Since $\displaystyle PA = PB$

$\displaystyle \Rightarrow (3-0)^2 + (k-2)^2 = (k-0)^2 + (5-2)^2$

$\displaystyle \Rightarrow 9+k^2 + 4 - 4k = k^2 + 9$

$\displaystyle \Rightarrow 4-4k=0$

$\displaystyle \Rightarrow k = 1$

$\displaystyle \\$

Question 25: If two opposite vertices of a square arc $\displaystyle (5, 4) \text{ and } (1, -6)$ , find the coordinates of its remaining two vertices.

Answer:

$\displaystyle \text{Given } A(5,4 ), C(1, -6)$ .
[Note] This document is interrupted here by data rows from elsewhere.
/-- A receipt has still to be formed, or signed and committed: one that waits for SE9's fault or for its slot does not count. -/
def receiptsOwed (s : State) : Bool :=
  (!s.mtr.due.isEmpty && s.roleThere 9) || (!s.mtr.formed.isEmpty && (receiptSlot s).isSome)

/-- An LC_ADVANCE that wipes goes on as far as it can: the sessions end, also those opened since; their receipts are waited for;
the wipes are asked of SE12; and the transition is made once their records stand, or at once where the store holds nothing of
what they wipe (R192). -/
def lcProceeds (s : State) : State :=
  match s.cip.lcWaits with
  | some (tag, target, wiped) =>
    let s := if s.cip.lifeCycle != .blank then endSessions s 0x09 else s
    if receiptsOwed s then s
    else
      let s := { s with cip := { s.cip with lcWaits := none } }
      let items := if wiped then [] else lcItems s target
      if items.isEmpty then complete (remasksLate (lifeCycleTakes s target)) 8 tag stOk 0
      else nvRequest s items (.lifeCycle tag target)
  | none => s

/-- Deliver what a request changes, now that its records stand, and complete its ring command. -/
def commitEffect (s : State) (e : NvEffect) : State :=
  match e with
  | .none | .checkpoint => s
  | .audit n =>
    let s := { s with hif := { s.hif with auditWaiting := s.hif.auditWaiting.drop n, auditDeferred := false } }
    auditOverwritten s (min n (auditStored s - auditDepth))
  | .config =>
    let s := s.setStat Reg.hifStatusCfgUnsaved 0
    { s with nvs := { s.nvs with cfgGen := (setGens s 0x0001).foldl max s.nvs.cfgGen } }
  | .regRec tag b =>
    let s := { s with rad := { s.rad with regPending := some b } }
    complete (auditCmd s 5 0x05 (leNat ((sha256 b).take 8))) 5 tag stOk 0
  | .slot tag op n k result => complete (remasksLate (slotTakes s op n k)) 8 tag stOk result
  | .lifeCycle tag target => lcProceeds { s with cip := { s.cip with lcWaits := some (tag, target, true) } }
  | .holly tag op h =>
    match hollyEdit s op h with
    | (_, r, some set) =>
      let s := if op = 8 then { s with aut := { s.aut with pendingSet := Option.none } } else s
      complete (auditCmd (hollyTakes s set) 2 op h.id) 2 tag stOk r
    | (st, r, Option.none) => complete s 2 tag st r
  | .learn tag set =>
    if s.aut.learn.isNone then complete s 2 tag stLearnState 0
    else complete (auditCmd (learnTakes s set) 2 0x07 0) 2 tag stOk 0
  | .unlock tag id =>
    let i := if id = 0 then Option.none else findHolly s id
    if id ≠ 0 && i.isNone then complete s 2 tag stOk 0
    else complete (auditCmd (unlockTakes s i) 2 0x09 id) 2 tag stOk 1
  | .rollover tag epoch => complete (auditCmd (rolloverTakes s epoch) 6 0x06 epoch) 6 tag stOk 0
  | .sessionCeiling c =>
    let s := { s with rel := { s.rel with ceiling := max s.rel.ceiling c } }
    s.rel.waiting.foldl decide_ { s with rel := { s.rel with waiting := [] } }
  | .counterCeiling tag n h =>
    let s := { s with cip := { s.cip with ceilings := tblPut 0 s.cip.ceilings n h } }
    match tag with
    | some t =>
      let v := tblGet 0 s.cip.counters n
      complete { s with cip := { s.cip with counters := tblPut 0 s.cip.counters n ((v + 1) % 2 ^ 64) } } 7 t stOk v
    | Option.none => s
  | .startCeilings => { s with cip := { s.cip with ceilings := raiseCeilings s.cip.ceilings } }
  | .receipt n _ =>
    let s := receiptStands s n
    lcProceeds (match s.cip.lcWaits with
      | some (tag, _, _) => passAbort s 8 tag
      | Option.none => s)
  | .ack tag n =>
    match tag with
    | some t => complete (ackTakes s n) 6 t stOk (ackLeft s n)
    | Option.none => ackTakes s n
  | .hostWrite tag key seq => complete (auditCmd s 9 0x02 key) 9 tag stOk seq
  | .hostDelete tag key present => complete (auditCmd s 9 0x03 key) 9 tag stOk present
  | .lockout => { s with aut := { s.aut with locksChanged := !(lockItems s).isEmpty } }
  | .import tag r =>
    match tag with
    | some t => complete (importStands tag r s) 10 t stOk 0
    | Option.none => importStands tag r s

/-- The commit of audit entries is deferred: the 256 oldest wait in SRAM, and each beyond is lost and counted (12 R339). -/
def auditDefers (s : State) : State :=
  let lost := s.hif.auditWaiting.length - 256
  let s := { s with hif := { s.hif with auditWaiting := s.hif.auditWaiting.take 256, auditDeferred := true } }
  s.setStat Reg.hifAuditLost (satTo 32 (s.stat Reg.hifAuditLost + lost))

/-- A request is deferred under the supply check before its first record (R360): its ring command completes NV_DEFERRED and
nothing of it is made; a request of the device itself is made again under its own chapter. -/
def deferRequest (s : State) (e : NvEffect) : State :=
  let s := match e with
    | .ack _ n => { s with mtr := { s.mtr with ackRetry := some (max n (s.mtr.ackRetry.getD 0)) } }
    | _ => s
  let s := noteDeferredFor e s
  match e.ring with
  | some n =>
    let s := match e with
      | .learn _ _ => { s with aut := { s.aut with learn := s.aut.learn.map (fun l => { l with committing := false }) } }
      | _ => s
    complete (remasksLate s) n e.tag stNvDeferred 0
  | Option.none =>
    match e with
    | .config => { s.setStat Reg.hifStatusCfgUnsaved 1 with hif := { s.hif with cfgChanged := true } }
    | .checkpoint => { s with mtr := { s.mtr with changed := true } }
    | .audit _ => auditDefers s
    | .receipt _ _ =>
      let s := { s with mtr := { s.mtr with committing := false } }
      match s.cip.lcWaits with
      | some (tag, _, _) => complete { s with cip := { s.cip with lcWaits := Option.none } } 8 tag stNvDeferred 0
      | Option.none => s
    | .lockout => { s with aut := { s.aut with locksChanged := true } }
    | .sessionCeiling _ =>
      s.rel.waiting.foldl (fun u r => refuseReq u r rsNvDeferred) { s with rel := { s.rel with waiting := [] } }
    | _ => s

/-! ### The front of the queue (R352, R357, R360) -/

/-- Data that several requests share is taken as it stands when its record is programmed. -/
def refreshData (s : State) (e : NvEffect) (d : RecData) : RecData :=
  match d, e with
  | .ceilings _ _, .counterCeiling _ n h => .ceilings (tblPut 0 s.cip.ceilings n h) s.rel.ceiling
  | .ceilings _ _, .sessionCeiling c => .ceilings s.cip.ceilings (max s.rel.ceiling c)
  | .ceilings _ _, .startCeilings => .ceilings (raiseCeilings s.cip.ceilings) s.rel.ceiling
  | .ceilings _ _, .rollover _ _ => .ceilings s.cip.ceilings 1
  | .receiptState _ _ _ _, .ack _ n => .receiptState (max n s.mtr.rcptAck) s.mtr.epoch s.mtr.rcptNext s.mtr.reloaded
  | .receiptState _ _ _ _, .slot _ _ _ _ _ => .receiptState s.mtr.rcptAck s.mtr.epoch s.mtr.rcptNext true
  | d, _ => d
Let $\displaystyle B$ be $\displaystyle (x, y)$

Since $\displaystyle ABCD$ is a square, $\displaystyle AB = BC$

$\displaystyle (x-5)^2 + (y-4)^2 = (x-1)^2 + (y+6)^2$

$\displaystyle \Rightarrow x^2 + 25 -10x + y^2 + 16 -8y = x^2 + 1 - 2x + y^2 +36 + 12y$

$\displaystyle \Rightarrow 8x+ 20y = 4$

$\displaystyle \Rightarrow 2x+5y = 1$

$\displaystyle \Rightarrow y = \frac{1-2x}{5}$ … … … … … i)

$\displaystyle AB^2 + BC^2 = AC^2$

$\displaystyle \Rightarrow x-5)^2 + ( y-4)^2 + ( x-1)^2 + (y+6)^2 = (1-5)^2 + ( -6 - 4)^2$

$\displaystyle \Rightarrow x^2 + 26 - 10x + y^2 + 16 - 8y + x^2 + 1 - 2x + y^2 + 36+ 12y = 16 + 100$

$\displaystyle \Rightarrow 2x^2 + 2y^2 + 78 - 12x + 4y = 116$

$\displaystyle \Rightarrow 2x^2 + 2y^2 - 12x + 4y = 38$

$\displaystyle \Rightarrow x^2 + y^2 -6x + 2y = 19$ … … … … … ii)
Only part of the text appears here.